You can also view the code online here.


To install this extension, create an 'ExternalData' directory (either by extracting a compressed file or downloading via Git), and place this directory within the main MediaWiki 'extensions' directory. Run composer update in that directory. Then, in the file 'LocalSettings.php', add the following line:

wfLoadExtension( 'ExternalData' );


External Data was created, and is maintained, by Yaron Koren (reachable at yaron57@gmail.com). The overall code base, though, is the work of many people. Alexander Mashin has contributed significantly to the code. Important code contributions have also been made by Michael Dale, David Macdonald, Siebrand Mazeland, Ryan Lane, Chris Wolcott, Jelle Scholtalbers, Kostis Anagnostopoulos, Nick Lindridge, Dan Bolser, Joel Natividad, Scott Linder, Cindy Cicalese, Umherirrender, Anysite, Sahaj Khandelwal and others.

Development of some features was funded by KeyGene and KDZ – Zentrum für Verwaltungsforschung.

Retrieving data

Data can be retrieved from three different sources: from a web page containing structured data (including a page on the wiki itself), from a database, and from an LDAP server.
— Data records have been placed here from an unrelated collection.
-- ==== Sys2Proof/Machine/Fabric.lean ====
section
/-! DEFINITION. The dyke mesh and the rill (R241 to R258): routes, credits, arbiters, replays, stamps, and messages. -/
namespace Sys2Proof.Machine

/-- An output's number within its router. -/
def Port5.num : Port5 → Nat
  | .loc => 0 | .north => 1 | .east => 2 | .south => 3 | .west => 4 | .gripN => 5 | .gripS => 6

/-- The code of an output's link in a unit word (R415); the grip codes are those of the outward grips. The output to the tussock is no link
of the grid. -/
def Port5.dir : Port5 → Option Nat
  | .loc => none | .north => some 0 | .east => some 1 | .south => some 2 | .west => some 3 | .gripN => some 4 | .gripS => some 4

/-- The direction along a row toward a column, if not there. -/
def rowWay (x dx : Nat) : Option Port5 := if x < dx then some .east else if dx < x then some .west else none
/-- The direction along a column toward a row, if not there; row 0 is the north edge (R16). -/
def colWay (y dy : Nat) : Option Port5 := if y < dy then some .south else if dy < y then some .north else none

/-- The output a packet takes at a router of a plane (R245). -/
def Pkt.route (p : Pkt) (plane t : Nat) : Port5 :=
  let x := t / 16
  let y := t % 16
  match p.dst with
  | .tus d =>
    let r := rowWay x (d.val / 16)
    let c := colWay y (d.val % 16)
    if plane = 0 then (r.orElse (fun _ => c)).getD .loc else (c.orElse (fun _ => r)).getD .loc
  | .hbm i => (rowWay x p.col).getD (if stackNorth i.val then .gripN else .gripS)
  | .half h => (rowWay x (15 * h.val)).getD (if h.val = 0 then .west else .east)

/-- The router and the input that a link leads to (R241, R254); none where it leaves the grid. -/
def link (t : Nat) (o : Port5) : Option (Nat × Nat) :=
  match o with
  | .north => if t % 16 = 0 then none else some (t - 1, 3)
  | .south => if t % 16 = 15 then none else some (t + 1, 1)
  | .east => if t / 16 = 15 then none else some (t + 16, 4)
  | .west => if t / 16 = 0 then none else some (t - 16, 2)
  | _ => none

/-- Does a link cross the seam between columns 7 and 8 (R249)? -/
def crossesSeam (t : Nat) (o : Port5) : Bool := (o == .east && t / 16 == 7) || (o == .west && t / 16 == 8)

/-- The packets of a router's input buffer. -/
def State.buf (s : State) (plane t i : Nat) : List Pkt := Tbl.lk [] (Tbl.lk {} s.mesh (routerKey plane t)).bufs i
/-- Changes a router's input buffer. -/
def State.modBuf (s : State) (plane t i : Nat) (f : List Pkt → List Pkt) : State :=
  { s with mesh := Tbl.mod {} s.mesh (routerKey plane t) (fun r => { r with bufs := Tbl.mod [] r.bufs i f }) }

/-- What waits to enter a router (R259). -/
def State.waiting (s : State) (plane t : Nat) : List Pkt := (Tbl.lk {} s.mesh (routerKey plane t)).inj

/-- Has a buffer of so many flits room for a packet (R247)? A packet longer than the buffer enters an empty one (entry 46). -/
def bufRoom (size : Nat) (b : List Pkt) (p : Pkt) : Bool := b.isEmpty || decide (sumOf (b.map (·.flits)) + p.flits ≤ size)
/-- Has the next buffer of a link room for a packet (R247): 8 flits per VC, 12 across the seam; and has the crossing out of the mesh (R251)? -/
def State.credits (s : State) (plane t : Nat) (o : Port5) (p : Pkt) : Bool :=
  match link t o with
  | none => p.contributes || bufRoom 8 ((s.arrivals p.dst).filter (fun q => q.meshed && !q.contributes && q.crossing == p.crossing)) p
  | some (u, i) => bufRoom (if crossesSeam t o then 12 else 8) (s.buf plane u (2 * i + b2n p.rsp)) p

/-! ### The numbers of arbiters -/

/-- The number of a router output's arbiter, the rill's as plane 2 (entry 42). -/
def arbKey (plane t : Nat) (o : Port5) : Nat := 8 * routerKey plane t + o.num
/-- The number of an arbiter of a tussock's injection hierarchy on a plane (R259; entry 42). -/
def injKey (plane t k : Nat) : Nat := 16384 + 32 * routerKey plane t + k
/-- The number of a lode's egress arbiter (entry 42). -/
def lodeArb (n : Nat) : Nat := 8192 + n
/-- The number of the arbiter of a column's outward grip, north or south (R242; entry 42). -/
def gripArb (plane x : Nat) (south : Bool) : Nat := 32768 + 64 * plane + 2 * x + b2n south
/-- The number of an arbiter (entry 42). -/
def ArbId.key : ArbId → Nat
  | .mesh plane t o => arbKey plane.val t.val o
  | .rill t o => arbKey 2 t.val o
  | .inject plane t k => injKey plane.val t.val k.val
  | .grip plane x south => gripArb plane.val x.val south
  | .lode n => lodeArb n.val
  | .bankSpad r b => bankArb (tusOf r.val) (localOf r.val) b.val
  | .bankPool t b => bankArb t.val 24 b.val
/-- The cycle of an arbiter's clock: reed cycles of its tussock for a bank, else mesh cycles. -/
def State.arbNow (s : State) (a : ArbId) : Nat :=
  match a with
  | .bankSpad r _ => (s.tus1 (tusOf r.val)).cycles
  | .bankPool t _ => (s.tus1 t.val).cycles
  | _ => s.meshNow
/-! ### Injection (R247, R259) -/

/-- The input buffer where a packet enters its first router (R254): an outer link's from a crossbar half, else the local one. -/
def Pkt.entry (p : Pkt) : Nat := 2 * (match p.src with | .half h => if h.val = 0 then 4 else 2 | _ => 0) + b2n p.rsp
/-- The packet of a requester that may enter: the first of each VC enters in order, RSP before REQ (R246, R247). -/
def injHead (q : List Pkt) (room : Pkt → Bool) (leaf : Nat) : Option Pkt :=
  let one := fun (rsp : Bool) => match q.find? (fun p => p.leaf == leaf && p.rsp == rsp) with | some p => if room p then some p else none | none => none
  (one true).orElse (fun _ => one false)

/-- What an arbiter of the hierarchy presents to the level above (R259): the stamp, the leaf, the arbiters that the grant passes with
their requests and its request at each. -/
structure Offer where
  age : BitVec 14
  leaf : Nat
  path : List (Nat × List Req × Req) := []
  deriving DecidableEq, Repr

/-- What an arbiter of the hierarchy presents of its inputs (R259): its own choice, which its own age grant gives to the oldest beneath it, and
the oldest stamp beneath it. An input is its index, its rank and its own two offers. -/
def State.offer (s : State) (k : Nat) (ins : List (Nat × Nat × Option (Offer × Offer))) : Option (Offer × Offer) :=
  let a := s.arb k
  let live := ins.filterMap (fun e => e.2.2.map (fun o => (e.1, e.2.1, o)))
  let own := live.map (fun e => ({ idx := e.1, rank := e.2.1, age := e.2.2.1.age } : Req))
  let aged := live.map (fun e => ({ idx := e.1, rank := e.2.1, age := e.2.2.2.age } : Req))
  let pick := fun (l : List Req) (f : Offer × Offer → Offer) (w : Option Req) => w.bind (fun w =>
    (live.find? (fun e => e.1 == w.idx)).map (fun e => { f e.2.2 with path := (k, l, w) :: (f e.2.2).path }))
  let old := pick aged Prod.snd (oldest aged)
  let mine := match a.holder own with
    | some w => pick own Prod.fst (some w)
    | none => if a.ageGrant then old else pick own Prod.fst (a.choose s.meshNow own)
  match mine, old with | some x, some y => some (x, y) | _, _ => none

/-- What the injection hierarchy of a tussock and plane grants (R254, R259): three requesters of a reed, six reeds of a group, and
the four groups with the sluice, pool egress and the trickle batcher, ranked pool egress, sluice, groups, batcher. An age grant passes down to
the oldest of the whole tree, a rank grant as each level's own. -/
def State.injGrant (s : State) (plane t : Nat) (head : Nat → Option Pkt) : Option Offer :=
  let leaf := fun (f : Nat) => (head f).map (fun p => let o : Offer := { age := p.age, leaf := f }; (o, o))
  let reed := fun (r : Nat) => s.offer (injKey plane t r) ((List.range 3).map (fun k => (k, 0, leaf (3 * r + k))))
  let group := fun (g : Nat) => s.offer (injKey plane t (24 + g)) ((List.range 6).map (fun j => (j, 0, reed (6 * g + j))))
  (s.offer (injKey plane t 28)
    ((List.range 4).map (fun g => (g, 2, group g)) ++ [(4, 1, leaf 72), (5, 0, leaf 73), (6, 3, leaf 74)])).map Prod.fst

/-- The next packet that enters the grid at a router: one of an edge unit in order, else the one the hierarchy grants, with every
arbiter that the grant passes (R259). -/
def State.enterNext (s : State) (plane t : Nat) : Option State :=
  let q := s.waiting plane t
  let room := fun (p : Pkt) => bufRoom 8 (s.buf plane t p.entry) p
  let enter := fun (s : State) (p : Pkt) =>
    { s with mesh := Tbl.mod {} s.mesh (routerKey plane t) (fun r => { r with inj := r.inj.erase p, bufs := Tbl.mod [] r.bufs p.entry (· ++ [p]) }) }
  let head := injHead q room
  match head 75 with
  | some p => some (enter s p)
  | none =>
    match s.injGrant plane t head with
    | none => none
    | some o => (head o.leaf).map (fun p =>
        enter (o.path.foldl (fun s (e : Nat × List Req × Req) => s.serve e.1 s.meshNow (s.get 0x3800 1) e.2.1 e.2.2 p.flits) s) p)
#get_web_data - CSV, GFF, JSON, XML, HTML

To get data from a web page that holds structured data, call the parser function #get_web_data. It can take the following syntax:

 url=data source URL
 |format={CSV|CSV with header|GFF|JSON|XML|HTML|text}
 |regex=regular expression
 |data=local_variable_name1=external_variable_name1, etc.
 |filters=external_variable_name1=filter_value1, etc.
 |use xpath
 |use jsonpath
 |json offset=number of characters
 |post data=additional data
 |cache seconds=number of seconds
 |use stale cache
 |suppress error

An explanation of the parameters:

  • |url= - sets the full URL of the file being retrieved.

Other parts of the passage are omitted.